The contents of Dockerfike are set as follows.

--PYTHONUNBUFFERED TRUE prevents stdout and stderr from buffering. --If you set DEBIAN_FRONTEND = noninteractive, No interactive settings. ----no-install-recommends is not required, do not install recommended packages. --ʻUpdate-alternatives` [changes priority] for Python and pip to use (https://codechacha.com/en/change-python-version/).

Create dockerd-entrypoint.sh and config.properties as well.

`dockerd-entrypoint.sh`


#!/bin/bash
set -e

if [[ "$1" = "serve" ]]; then
    shift 1
    printenv
    ls /opt
    torchserve --start --ts-config /home/model-server/config.properties
else
    eval "$@"
fi

# prevent docker exit
tail -f /dev/null

The following code is written for the shell script.

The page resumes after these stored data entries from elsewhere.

-- ==== Sys2Proof/Machine/Tally.lean ====
section
/-!
DEFINITION. The Tallies and the Windrow (10): contributions into sum arrays in program order (R223 to R229), saturation
(R226), joins (R231 to R235), the completion of a STREAM (R312), epilogues with their statistics and the clip decision
(R236 to R244).
-/
namespace Sys2Proof.Machine

/-! ### Passes and their rows -/

/-- The pass of a record on a Furrow. -/
def Furrow.passOf (x : Furrow) (lane rec : Nat) : Option Pass := x.passes.find? fun p => p.lane = lane && p.record = rec

/-- The passes of a record, with their Furrows, ascending. -/
def State.passesOf (s : State) (lane rec : Nat) : List (Nat × Pass) :=
  (List.range 10).filterMap fun f => ((s.furrow f).passOf lane rec).map fun p => (f, p)

/-- The pass of a record on a Furrow changed. -/
def State.modPass (s : State) (f lane rec : Nat) (g : Pass → Pass) : State :=
  s.modFurrow f fun x => { x with passes := x.passes.map fun p => if p.lane = lane ∧ p.record = rec then g p else p }

/-- The chunk belongs to a record's row. -/
def Chunk.isRow (c : Chunk) (lane rec row : Nat) : Bool := c.lane = lane && c.record = rec && c.row = row

/-- A row of a pass has not been written to its sum, or sent on, yet (R225). -/
def State.rowOpen (s : State) (t : Step) (f : Nat) (p : Pass) (i : Nat) : Bool :=
  let x := s.furrow f
  decide (i < p.total) && (decide (p.sent ≤ i)
    || (x.sent ++ x.replays).any (fun c => c.isRow p.lane p.record i)
    || t.waits.any (fun w => w.record = p.record && w.furrow = f && w.row = i)
    || (p.mask ≠ 0 && t.joins.any fun j => j.mask = p.mask && j.slot = p.slot && j.row = i))

/-- A contribution to the bytes from `a` on has to wait for a row of an earlier STREAM (R225). -/
def State.mustWait (s : State) (t : Step) (rec a n : Nat) : Bool :=
  (List.range 10).any fun f => (s.furrow f).passes.any fun p =>
    let rb := p.u * 8
    let lo := (a - p.base) / rb
    p.lane = t.lane && decide (p.record < rec) && decide (0 < p.u) && decide (p.base < a + n)
      && (List.range ((a + n - 1 - p.base) / rb + 1 - lo)).any fun k => s.rowOpen t f p (lo + k)

/-- A dispatched STREAM. -/
def Step.streamAt (t : Step) (i : Nat) : Option StreamR :=
  match t.liveAt i with
  | none => none
  | some v => match v.op with
    | .stream r => some r
    | _ => none

/-- A dispatched STREAM that the Thresher has taken up. -/
def Step.runningStream (t : Step) (i : Nat) : Option StreamR :=
  match t.liveAt i with
  | none => none
  | some v => if v.started then t.streamAt i else none

/-! ### Staging -/

/-- Rows of joins at a Furrow's slot: those of its own pass, or those that have only come in. -/
def State.joinLines (s : State) (f : Nat) (own : Bool) : Nat :=
  let x := s.furrow f
  if x.role = 0 then (s.steps.map fun t => t.joins.countP fun j => j.slot = x.slot && j.own.isSome = own).sum else 0

/-- Staging lines a Furrow's Tally holds for passes, of 3,584 (R229): rows sent and not yet written or sent on. -/
def State.passLines (s : State) (f : Nat) : Nat :=
  let x := s.furrow f
  x.sent.length + x.replays.length + (s.steps.map fun t => t.waits.countP fun w => w.furrow = f).sum + s.joinLines f true

/-- Staging lines a Furrow's Tally holds for Windrow input, of the 512 kept for it (R229, log entry 127). -/
def State.windrowLines (s : State) (f : Nat) : Nat := s.joinLines f false

/-- Staging lines in use (R246). -/
def State.stagingUse (s : State) (f : Nat) : Nat := s.passLines f + s.windrowLines f

/-- The most lines in use is kept in PEAK (R246). -/
def State.notePeak (s : State) (f : Nat) : State :=
  s.setFld (aTally f 0x10) 16 13 (max (s.stagingUse f) (s.fld (aTally f 0x10) 16 13))

/-! ### Sums -/

/-- The largest magnitude of a sum (R226). -/
def satLimit : Int := 2 ^ 47 - 1

/-- A value lies outside the range of sums (R226). -/
def outOfSum (x : Int) : Bool := decide (x < -satLimit ∨ satLimit < x)

/-- Two rows added, each sum limited to its range; how many additions saturated: those whose exact result, or whose old sum,
lies outside the range (R226, R245). -/
def satAdd (a b : List Int) : List Int × Nat :=
  let v := List.zipWith (fun x y => (x, x + y)) a b
  (v.map fun x => clamp (-satLimit) satLimit x.2, v.countP fun x => outOfSum x.1 || outOfSum x.2)

/-- A row of sums as it stands in the Granary; none where a word fails its parity (R227, R245, R326). -/
def State.readSums (s : State) (a u : Nat) : List Int := (List.range u).map fun c => asSigned 48 (s.leAt (a + 8 * c) 6)

/-- A row of sums as bytes: an int48, sign-extended to 8 bytes (R227). -/
def sumBytes (v : List Int) : List Byte := v.flatMap fun x => le 8 (ofSigned 64 x)

/-- Saturations counted and kept, and the task aborts (R226). -/
def State.saturate (s : State) (lane f row rec n : Nat) : State :=
  if n = 0 then s
  else
    let s := ((s.bump (aTally f 0x40) n).setFld (aTally f 0x14) 0 20 row).setReg (aTally f 0x18) rec
    (s.setFld (aTally f 8) 3 1 1).abortStep lane { status := stTallySaturated, block := 0x20, inst := f, detail := row } rec

/-- A Tally read that fails its parity aborts the task (R326). -/
def tallyParity (f w : Nat) : Failure := { status := stMemUncorrectable, block := 0x20, inst := f, detail := w }

/-! ### Joins -/

/-- The entry of a join for a slot and row. -/
def Step.joinRow (t : Step) (mask slot row : Nat) : JoinRow :=
  (t.joins.find? fun j => j.mask = mask && j.slot = slot && j.row = row).getD ⟨mask, slot, row, none, none⟩

/-- The entry of a join for a slot and row removed. -/
def Step.dropJoin (t : Step) (mask slot row : Nat) : Step :=
  { t with joins := t.joins.filter fun j => !(j.mask = mask && j.slot = slot && j.row = row) }

/-- The entry of a join for a slot and row set. -/
def Step.putJoin (t : Step) (j : JoinRow) : Step :=
  let t := t.dropJoin j.mask j.slot j.row
  { t with joins := t.joins ++ [j] }

/-- The joining STREAM of a slot for a mask, once started, with its record. -/
def Step.joinStream (t : Step) (mask slot : Nat) : Option (Nat × StreamR) :=
  t.live.findSome? fun v => match v.op with
    | .stream r => if v.started && r.join ≠ 0 && r.chainMask = mask && r.slot = slot then some (v.idx, r) else none
    | _ => none

/-- The pass of a slot in a join, with its Furrow. -/
def State.joinPass (s : State) (t : Step) (mask slot : Nat) : Option (Nat × Pass) :=
  (t.joinStream mask slot).bind fun e => (s.passesOf t.lane e.1).head?

/-- The row of sums of a join written to the array of the member that writes it (R231). -/
def State.writeJoined (s : State) (t : Step) (mask slot row : Nat) (v : List Int) : State :=
  match s.joinPass t mask slot with
  | none => s
  | some (_, p) => s.writeMem (.lane t.lane) (p.base + row * p.u * 8) (sumBytes v)

/-- The record that a slot joins with, for the log of a saturation. -/
def Step.joinRec (t : Step) (mask slot : Nat) : Nat := ((t.joinStream mask slot).map fun e => e.1).getD 0

/-- The last member of a chain adds a row that has reached it to its own, and writes it (R231). -/
def State.closeChain (s : State) (lane mask row : Nat) : State :=
  match s.stepOf lane, (maskBits 8 mask).getLast? with
  | some t, some last =>
    match t.joinRow mask last row with
    | ⟨_, _, _, some own, some inc⟩ =>
      let r := satAdd inc own
      let s := s.writeJoined t mask last row r.1
      (s.modStep lane fun t => t.dropJoin mask last row).saturate lane ((s.furrowOf last).getD 0) row (t.joinRec mask last) r.2
    | _ => s
  | _, _ => s

/-- The member after a slot in a chain. -/
def nextMember (mask slot : Nat) : Option Nat := (maskBits 8 mask).find? fun n => slot < n

/-- The lowest row a chain member can send: its own is added, and the row before it has arrived unless it is the first
(R231, R234). -/
def Step.sendable (t : Step) (mask slot : Nat) : Option JoinRow :=
  let isFirst := decide ((maskBits 8 mask).head? = some slot)
  (t.joins.filter fun j => j.mask = mask && j.slot = slot && j.own.isSome && (isFirst || j.inc.isSome)).foldl
    (fun (best : Option JoinRow) j => match best with
      | none => some j
      | some b => if j.row < b.row then some j else some b) none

-- set -e: If there is an error, the shell script will be stopped there. --$ 1: This is the first argument. --shift 1: Shifts the order of the arguments. This allows you to pass arguments to the next command as if they were given from the beginning. --printenv: Print the contents of environment variables. * It will be output to CloudWatch logs, which will be introduced later. --ʻEval "$ @" : Expand the argument as a command and execute that command. Used when executing commands other than serve. --tail -f / dev / null`: Dummy command to keep the container running.

`config.properties`


inference_address=http://0.0.0.0:8080
management_address=http://0.0.0.0:8081
number_of_netty_threads=32
job_queue_size=1000
model_store=/opt/ml/model
load_models=all

It is a supplement about the setting. See here for more information.

--number_of_netty_threads: The total number of threads on the front end, defaulting to the number of logical processors available in the JVM. --job_queue_size: The number of inference jobs that the front end queues before the back end serves, defaults to 100. --model_store: Model storage location. * When using SageMaker, the model is stored from S3 in / opt / ml / model /. --load_models: Same effect as –models at startup. Specify the model to deploy. When ʻall, deploy all the models stored in model_store`.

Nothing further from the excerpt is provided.